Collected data

/-- TRIP (R580): 115 °C or more. -/
def execTrip (sensor : Nat) (reading : BitVec 12) (s : State) : Res :=
  if s.mode = .off ∨ 36 ≤ sensor ∨ reading.toInt < 460 then .next s
  else
    .next (({ s with pwr := { s.pwr with tripHold := true } } : State).setBit Reg.supThermStat 31 true).enterHold

/-! ### Power states of clusters (R535 to R540) -/

/-- A cluster's state: 0 Noon, 1 Evening, 2 Night, 3 Midnight. -/
def State.clState (s : State) (c : Nat) : Nat := s.fld (Reg.pwrClStat c) 31 30

/-- Entry time in ns (Table 16.2). -/
def entryNs (st : Nat) : Nat := match st with | 0 => 0 | 1 => 10 | 2 => 1000 | _ => 5000

/-- Wake time in ns (Table 16.2). -/
def wakeNs (st : Nat) : Nat := match st with | 0 => 0 | 1 => 40 | 2 => 3000 | _ => 50000

/-- GUARD, at least 100 (R545). -/
def State.guardNs (s : State) : Nat := Nat.max 100 (s.fld Reg.pwrCfg 15 0)

/-- The usable engines of a cluster. -/
def State.clEngines (s : State) (c : Nat) : List Nat :=
  ((List.range 16).map (fun i => c * 16 + i)).filter (fun e => s.usable e)

/-- The modes in which a cluster may leave Noon (R536). -/
def Mode.sleeps : Mode → Bool
  | .solo | .ring | .degraded => true
  | .off | .hold | .dawn | .prep | .lead | .trail | .replay | .dusk | .service => false

/-- The cluster is idle (R536). -/
def State.clIdle (s : State) (c : Nat) : Bool :=
  !(s.clEngines c).isEmpty && (s.clEngines c).all (fun e =>
    (s.eng e).place.isNone && (s.nextBooked e).isNone && (s.eng e).waite.isNone && (s.nextOpen e).isNone)

/-- The row of a Lap holds a placement on the cluster. -/
def State.rowUses (s : State) (c l : Nat) : Bool := (s.row l).plc.any (fun b => b.engine / 16 = c && !(l = s.lap && b.taken))

/-- t_end of R537. -/
def State.sleepEnd (s : State) (c : Nat) : Nat :=
  let nextLap := (((List.range 256).map (fun i => s.lap + 1 + i)).find? (fun l => s.rowUses c l)).getD (s.lap + 257)
  let cmps := (List.range 64).filter (fun k => (s.rd64 (Reg.pwrClCmp c)).getLsbD k && s.bit (Reg.cmpCtl k) 31)
  let limit := Nat.min (nextLap * s.lapTicks) (s.tb + Nat.max 1 (s.fld (Reg.pwrClCfg c) 15 8) * s.lapTicks)
  cmps.foldl (fun t k => Nat.min t (s.rd64 (Reg.cmpValue k)).toNat) limit

/-- A cluster enters a state until `tend`; from Night on the rows before `tend` are withheld (R538). -/
def State.sleep (s : State) (c st tend : Nat) : State :=
  let laps := if st < 2 then [] else
    ((List.range 256).map (fun i => s.lap + 1 + i)).filter (fun l => l * s.lapTicks < tend)
  let s1 := laps.foldl (fun s l => s.setRow l ((List.range 16).foldl (fun (r : Row) i => r.setCtr (c * 16 + i) 0) (s.row l))) s
  let s2 := { s1 with pwr := { s1.pwr with
    plans := SMap.set (0, 0, []) s1.pwr.plans c (tend - wakeNs st - s.guardNs, tend,
      laps ++ (SMap.get (0, 0, []) s.pwr.plans c).2.2.filter (fun l => s.lap < l && !laps.contains l)) } }
  s2.setFld (Reg.pwrClStat c) 31 30 st

/-- The deepest state that fits before `tend`, or none (R537). -/
def State.sleepChoice (s : State) (c tend : Nat) : Option Nat :=
  [3, 2, 1].find? (fun st =>
    st ≤ s.fld (Reg.pwrClCfg c) 1 0 && entryNs st + wakeNs st + s.guardNs ≤ tend - s.tb)

/-- STATE_CHOICE (R537): when the cluster becomes idle, and at cycle 1,024 of each Lap; only a deeper state replaces the
one held. -/
def execStateChoice (c : Nat) (s : State) : Res :=
  if !s.mode.sleeps || 32 ≤ c || !s.clIdle c then .next s
  else
    match s.sleepChoice c (s.sleepEnd c) with
    | some st => if s.clState c < st then .next (s.sleep c st (s.sleepEnd c)) else .next s
    | none => .next s

/-- The plan of a sleeping cluster: the tick at which its wake starts, t_end, and the Laps withheld. -/
def State.plan (s : State) (c : Nat) : Nat × Nat × List Nat := SMap.get (0, 0, []) s.pwr.plans c

/-- The cluster is back at Noon. -/
def State.toNoon (s : State) (c : Nat) : State :=
  ({ s with pwr := { s.pwr with plans := SMap.set (0, 0, []) s.pwr.plans c (0, 0, []) } } : State).setFld
    (Reg.pwrClStat c) 31 30 0

/-- Every cluster is at Noon, as it stays in every mode outside `Mode.sleeps` (R536). -/
def State.allNoon (s : State) : State := (List.range 32).foldl (fun s c => s.toNoon c) s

**Exercise goal:**
Of all the entries above, how many lines contain the string "clIdle"? Answer with the number only.

**Completed exercise:**
2